Вначале мужик взбирался довольно быстро. Сверху была видна глубоко расколовшая скалу трещина, края которой и держался Евсей. Он переступал на шаг, перехватывался руками за верхний край разлома и, шаря ногой по скале, отыскивал выступ, трещину или малую складочку, на которые можно было опереться. Каждый раз, когда нога Евсея неуверенно скользила по гладкому камню, не находя опоры, Бочаров так сжимал челюсти, что лицо искажалось болезненной судорогой, но он и на мгновение не отводил глаз от Евсея, будто надеясь удержать мужика на скале силой своего взгляда.

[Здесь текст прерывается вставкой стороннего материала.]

theorem State.takeFree_keeps {s : State} 
    (hK : Kept wq wc s) :
    Kept wq wc (State.takeFree s).2 := by
  unfold State.takeFree
  repeat' first
    | with_reducible assumption
    | with_reducible intro _
    | with_reducible apply kept_ite1
    | with_reducible apply kept_ite2
    | with_reducible apply kept_ite
    | with_reducible refine kept_fst (by assumption) ?_
    | with_reducible refine kept_snd (by assumption) ?_
    | extract_lets
    | split
    | fail_if_no_progress refine kept_mk ?_ rfl rfl
    | dsimp only
    | dsimp +zetaDelta only

theorem denyAdd_keeps {s : State} {m : Nat} {write : Bool} {cause addr : Nat} 
    (hK : Kept wq wc s) :
    Kept wq wc (denyAdd s m write cause addr) := by
  unfold denyAdd
  repeat' first
    | with_reducible assumption
    | with_reducible intro _
    | with_reducible apply kept_ite
    | with_reducible refine kept_fst (by assumption) ?_
    | with_reducible refine kept_snd (by assumption) ?_
    | extract_lets
    | split
    | fail_if_no_progress refine kept_mk ?_ rfl rfl
    | dsimp only
    | dsimp +zetaDelta only

theorem sendMsix_keeps {s : State} {v : Nat} 
    (hK : Kept wq wc s) :
    Kept wq wc (sendMsix s v) := by
  unfold sendMsix
  repeat' first
    | with_reducible assumption
    | with_reducible intro _
    | with_reducible apply State.send_keeps
    | with_reducible apply kept_ite
    | with_reducible refine kept_fst (by assumption) ?_
    | with_reducible refine kept_snd (by assumption) ?_
    | extract_lets
    | split
    | fail_if_no_progress refine kept_mk ?_ rfl rfl
    | dsimp only
    | dsimp +zetaDelta only

theorem setStale_keeps {s : State} 
    (hK : Kept wq wc s) :
    Kept wq wc (setStale s) := by
  unfold setStale
  repeat' first
    | with_reducible assumption
    | with_reducible intro _
    | with_reducible apply sendMsix_keeps
    | with_reducible apply kept_ite
    | with_reducible refine kept_fst (by assumption) ?_
    | with_reducible refine kept_snd (by assumption) ?_
    | extract_lets
    | split
    | fail_if_no_progress refine kept_mk ?_ rfl rfl
    | dsimp only
    | dsimp +zetaDelta only

theorem setNoticeFull_keeps {s : State} 
    (hK : Kept wq wc s) :
    Kept wq wc (setNoticeFull s) := by
  unfold setNoticeFull
  repeat' first
    | with_reducible assumption
    | with_reducible intro _
    | with_reducible apply sendMsix_keeps
    | with_reducible apply kept_ite
    | with_reducible refine kept_fst (by assumption) ?_
    | with_reducible refine kept_snd (by assumption) ?_
    | extract_lets
    | split
    | fail_if_no_progress refine kept_mk ?_ rfl rfl
    | dsimp only
    | dsimp +zetaDelta only

theorem setRefusal_keeps {s : State} 
    (hK : Kept wq wc s) :
    Kept wq wc (setRefusal s) := by
  unfold setRefusal
  repeat' first
    | with_reducible assumption
    | with_reducible intro _
    | with_reducible apply sendMsix_keeps
    | with_reducible apply kept_ite
    | with_reducible refine kept_fst (by assumption) ?_
    | with_reducible refine kept_snd (by assumption) ?_
    | extract_lets
    | split
    | fail_if_no_progress refine kept_mk ?_ rfl rfl
    | dsimp only
    | dsimp +zetaDelta only

theorem setLbFault_keeps {s : State} 
    (hK : Kept wq wc s) :
    Kept wq wc (setLbFault s) := by
  unfold setLbFault
  repeat' first
    | with_reducible assumption
    | with_reducible intro _
    | with_reducible apply sendMsix_keeps
    | with_reducible apply kept_ite
    | with_reducible refine kept_fst (by assumption) ?_
    | with_reducible refine kept_snd (by assumption) ?_
    | extract_lets
    | split
    | fail_if_no_progress refine kept_mk ?_ rfl rfl
    | dsimp only
    | dsimp +zetaDelta only

theorem hostPost_keeps {s : State} {addr : Nat} {data : List Byte} 
    (hK : Kept wq wc s) :
    Kept wq wc (hostPost s addr data) := by
  unfold hostPost
  repeat' first
    | with_reducible assumption
    | with_reducible intro _
    | with_reducible apply State.send_keeps
    | with_reducible apply kept_ite
    | with_reducible refine kept_fst (by assumption) ?_
    | with_reducible refine kept_snd (by assumption) ?_
    | extract_lets
    | split
    | fail_if_no_progress refine kept_mk ?_ rfl rfl
    | dsimp only
    | dsimp +zetaDelta only

theorem cperStore_keeps {s : State} {c : Cper} 
    (hK : Kept wq wc s) :
    Kept wq wc (cperStore s c) := by
  unfold cperStore
  repeat' first
    | with_reducible assumption
    | with_reducible intro _
    | with_reducible apply kept_ite
    | with_reducible refine kept_fst (by assumption) ?_
    | with_reducible refine kept_snd (by assumption) ?_
    | extract_lets
    | split
    | fail_if_no_progress refine kept_mk ?_ rfl rfl
    | dsimp only
    | dsimp +zetaDelta only

theorem cperAdd_keeps {s : State} {event unitKey : Nat} {c : Cper} 
    (hK : Kept wq wc s) :
    Kept wq wc (cperAdd s event unitKey c) := by
  unfold cperAdd
  repeat' first
    | with_reducible assumption
    | with_reducible intro _
    | with_reducible apply cperStore_keeps
    | with_reducible apply kept_ite
    | with_reducible refine kept_fst (by assumption) ?_
    | with_reducible refine kept_snd (by assumption) ?_
    | extract_lets
    | split
    | fail_if_no_progress refine kept_mk ?_ rfl rfl
    | dsimp only
    | dsimp +zetaDelta only

theorem sealEvent_keeps {s : State} {u : By} {key loc home : Nat} 
    (hK : Kept wq wc s) :
    Kept wq wc (sealEvent s u key loc home) := by
  unfold sealEvent
  repeat' first
    | with_reducible assumption
    | with_reducible intro _
    | with_reducible apply cperAdd_keeps
    | with_reducible apply kept_ite
    | with_reducible refine kept_fst (by assumption) ?_
    | with_reducible refine kept_snd (by assumption) ?_
    | extract_lets
    | split
    | fail_if_no_progress refine kept_mk ?_ rfl rfl
    | dsimp only
    | dsimp +zetaDelta only

theorem mirrorReceipt_keeps {s : State} {slot : Nat} 
    (hK : Kept wq wc s) :
    Kept wq wc (mirrorReceipt s slot) := by
  unfold mirrorReceipt
  repeat' first
    | with_reducible assumption
    | with_reducible intro _
    | with_reducible apply setStale_keeps
    | with_reducible apply State.send_keeps
    | with_reducible apply kept_ite
    | with_reducible refine kept_fst (by assumption) ?_
    | with_reducible refine kept_snd (by assumption) ?_
    | extract_lets
    | split
    | fail_if_no_progress refine kept_mk ?_ rfl rfl
    | dsimp only
    | dsimp +zetaDelta only

theorem noticePut_keeps {s : State} {n : Option Nat × List Byte} 
    (hK : Kept wq wc s) :
    Kept wq wc (noticePut s n) := by
  unfold noticePut
  repeat' first
    | with_reducible assumption
    | with_reducible intro _
    | with_reducible apply State.send_keeps
    | with_reducible apply State.setBox_keeps
    | with_reducible apply kept_ite
    | with_reducible refine kept_fst (by assumption) ?_
    | with_reducible refine kept_snd (by assumption) ?_
    | extract_lets
    | split
    | fail_if_no_progress refine kept_mk ?_ rfl rfl
    | dsimp only
    | dsimp +zetaDelta only

theorem noticeDrain_keeps {s : State} {l : List (Option Nat × List Byte)} 
    (hK : Kept wq wc s) :
    Kept wq wc (noticeDrain s l) := by
  induction l generalizing s with
  | nil =>
    unfold noticeDrain
    repeat' first
      | with_reducible assumption
      | with_reducible intro _
      | with_reducible apply noticePut_keeps
      | with_reducible apply ih
      | with_reducible apply kept_ite
      | with_reducible refine kept_fst (by assumption) ?_
      | with_reducible refine kept_snd (by assumption) ?_
      | extract_lets
      | split
      | fail_if_no_progress refine kept_mk ?_ rfl rfl
      | dsimp only
      | dsimp +zetaDelta only
  | cons e t ih =>
    unfold noticeDrain
    repeat' first
      | with_reducible assumption
      | with_reducible intro _
      | with_reducible apply noticePut_keeps
      | with_reducible apply ih
      | with_reducible apply kept_ite
      | with_reducible refine kept_fst (by assumption) ?_
      | with_reducible refine kept_snd (by assumption) ?_
      | extract_lets
      | split
      | fail_if_no_progress refine kept_mk ?_ rfl rfl
      | dsimp only
      | dsimp +zetaDelta only

theorem noticeAppend_keeps {s : State} {slot : Nat} 
    (hK : Kept wq wc s) :
    Kept wq wc (noticeAppend s slot) := by
  unfold noticeAppend
  repeat' first
    | with_reducible assumption
    | with_reducible intro _
    | with_reducible apply setStale_keeps
    | with_reducible apply noticePut_keeps
    | with_reducible apply setNoticeFull_keeps
    | with_reducible apply kept_ite
    | with_reducible refine kept_fst (by assumption) ?_
    | with_reducible refine kept_snd (by assumption) ?_
    | extract_lets
    | split
    | fail_if_no_progress refine kept_mk ?_ rfl rfl
    | dsimp only
    | dsimp +zetaDelta only

theorem setReceipt_keeps {s : State} {slot : Nat} {o : Op} 
    (hK : Kept wq wc s) :
    Kept wq wc (setReceipt s slot o) := by
  unfold setReceipt
  repeat' first
    | with_reducible assumption
    | with_reducible intro _
    | with_reducible apply mirrorReceipt_keeps
    | with_reducible apply State.setOp_keeps
    | with_reducible apply kept_ite
    | with_reducible refine kept_fst (by assumption) ?_
    | with_reducible refine kept_snd (by assumption) ?_
    | extract_lets
    | split
    | fail_if_no_progress refine kept_mk ?_ rfl rfl
    | dsimp only
    | dsimp +zetaDelta only

theorem opStart_keeps {s : State} {slot : Nat} 
    (hK : Kept wq wc s) :
    Kept wq wc (opStart s slot) := by
  unfold opStart
  repeat' first
    | with_reducible assumption
    | with_reducible intro _
    | with_reducible apply setReceipt_keeps
    | with_reducible apply kept_ite
    | with_reducible refine kept_fst (by assumption) ?_
    | with_reducible refine kept_snd (by assumption) ?_
    | extract_lets
    | split
    | fail_if_no_progress refine kept_mk ?_ rfl rfl
    | dsimp only
    | dsimp +zetaDelta only

theorem abortNotices_keeps {s : State} {o : Op} {status : Nat} 
    (hK : Kept wq wc s) :
    Kept wq wc (abortNotices s o status) := by
  unfold abortNotices
  repeat' first
    | with_reducible assumption
    | with_reducible intro _
    | with_reducible apply State.sendAll_keeps
    | with_reducible apply kept_ite
    | with_reducible refine kept_fst (by assumption) ?_
    | with_reducible refine kept_snd (by assumption) ?_
    | extract_lets
    | split
    | fail_if_no_progress refine kept_mk ?_ rfl rfl
    | dsimp only
    | dsimp +zetaDelta only

theorem opFinal_keeps {s : State} {slot : Nat} {st : RState} {status detail : Nat} 
    (hK : Kept wq wc s) :
    Kept wq wc (opFinal s slot st status detail) := by
  unfold opFinal
  repeat' first
    | with_reducible assumption
    | with_reducible intro _
    | with_reducible apply noticeAppend_keeps
    | with_reducible apply setReceipt_keeps
    | with_reducible apply abortNotices_keeps
    | with_reducible apply kept_ite
    | with_reducible refine kept_fst (by assumption) ?_
    | with_reducible refine kept_snd (by assumption) ?_
    | extract_lets
    | split
    | fail_if_no_progress refine kept_mk ?_ rfl rfl
    | dsimp only
    | dsimp +zetaDelta only

theorem haltStream_keeps {s : State} {slot : Nat} 
    (hK : Kept wq wc s) :
    Kept wq wc (haltStream s slot) := by
  unfold haltStream
  repeat' first
    | with_reducible assumption
    | with_reducible intro _
    | with_reducible apply State.setStrm_keeps
    | with_reducible apply kept_ite
    | with_reducible refine kept_fst (by assumption) ?_
    | with_reducible refine kept_snd (by assumption) ?_
    | extract_lets
    | split
    | fail_if_no_progress refine kept_mk ?_ rfl rfl
    | dsimp only
    | dsimp +zetaDelta only

theorem settle_keeps {fuel : Nat} {s : State} 
    (hK : Kept wq wc s) :
    Kept wq wc (settle fuel s) := by
  induction fuel generalizing s with
  | zero =>
    unfold settle
    repeat' first
      | with_reducible assumption
      | with_reducible intro _
      | with_reducible apply haltStream_keeps
      | with_reducible apply opFinal_keeps
      | with_reducible apply ih
      | with_reducible apply kept_ite
      | with_reducible refine kept_fst (by assumption) ?_
      | with_reducible refine kept_snd (by assumption) ?_
      | extract_lets
      | split
      | fail_if_no_progress refine kept_mk ?_ rfl rfl
      | dsimp only
      | dsimp +zetaDelta only
  | succ n ih =>
    unfold settle
    repeat' first
      | with_reducible assumption
      | with_reducible intro _
      | with_reducible apply haltStream_keeps
      | with_reducible apply opFinal_keeps
      | with_reducible apply ih
      | with_reducible apply kept_ite
      | with_reducible refine kept_fst (by assumption) ?_
      | with_reducible refine kept_snd (by assumption) ?_
      | extract_lets
      | split
      | fail_if_no_progress refine kept_mk ?_ rfl rfl
      | dsimp only
      | dsimp +zetaDelta only

theorem opFailAs_keeps {s : State} {slot : Nat} {status detail : Nat} {forcePartial : Bool} 
    (hK : Kept wq wc s) :
    Kept wq wc (opFailAs s slot status detail forcePartial) := by
  unfold opFailAs
  repeat' first
    | with_reducible assumption
    | with_reducible intro _
    | with_reducible apply haltStream_keeps
    | with_reducible apply opFinal_keeps
    | with_reducible apply settle_keeps
    | with_reducible apply kept_ite
    | with_reducible refine kept_fst (by assumption) ?_
    | with_reducible refine kept_snd (by assumption) ?_
    | extract_lets
    | split
    | fail_if_no_progress refine kept_mk ?_ rfl rfl
    | dsimp only
    | dsimp +zetaDelta only

theorem opFail_keeps {s : State} {slot : Nat} {status detail : Nat} 
    (hK : Kept wq wc s) :
    Kept wq wc (opFail s slot status detail) := by
  unfold opFail
  repeat' first
    | with_reducible assumption
    | with_reducible intro _
    | with_reducible apply opFailAs_keeps
    | with_reducible apply kept_ite
    | with_reducible refine kept_fst (by assumption) ?_
    | with_reducible refine kept_snd (by assumption) ?_
    | extract_lets
    | split
    | fail_if_no_progress refine kept_mk ?_ rfl rfl
    | dsimp only
    | dsimp +zetaDelta only

theorem opMalformed_keeps {s : State} {slot reason off : Nat} 
    (hK : Kept wq wc s) :
    Kept wq wc (opMalformed s slot reason off) := by
  unfold opMalformed
  repeat' first
    | with_reducible assumption
    | with_reducible intro _
    | with_reducible apply opFail_keeps
    | with_reducible apply kept_ite
    | with_reducible refine kept_fst (by assumption) ?_
    | with_reducible refine kept_snd (by assumption) ?_
    | extract_lets
    | split
    | fail_if_no_progress refine kept_mk ?_ rfl rfl
    | dsimp only
    | dsimp +zetaDelta only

Выше и выше поднимался Евсей, и уже были различимы его руки, даже пальцы, искавшие выступы и шероховатости. Поднимался он уверенно, не останавливаясь, ступая по карнизу, как по лестнице, но спасительная трещина оборвалась, и Бочаров увидел, как рука Евсея, торопясь и не находя опоры, зашарила по скале. Саженью выше и чуть в стороне — в трёх-четырёх вершках, не больше — Бочарову хорошо был виден крепкий карниз, но Евсей его не замечал. Рука скользила и скользила по камню, осыпая жёлтое каменное крошево. У капитана на спине бугром напряглись лопатки. Ватажники, задержав дыхание, ждали. В горле у Бочарова стоял крик: «Поверни голову! Поверни и увидишь!» Но кричать было нельзя, крик мог сорвать мужика со стены.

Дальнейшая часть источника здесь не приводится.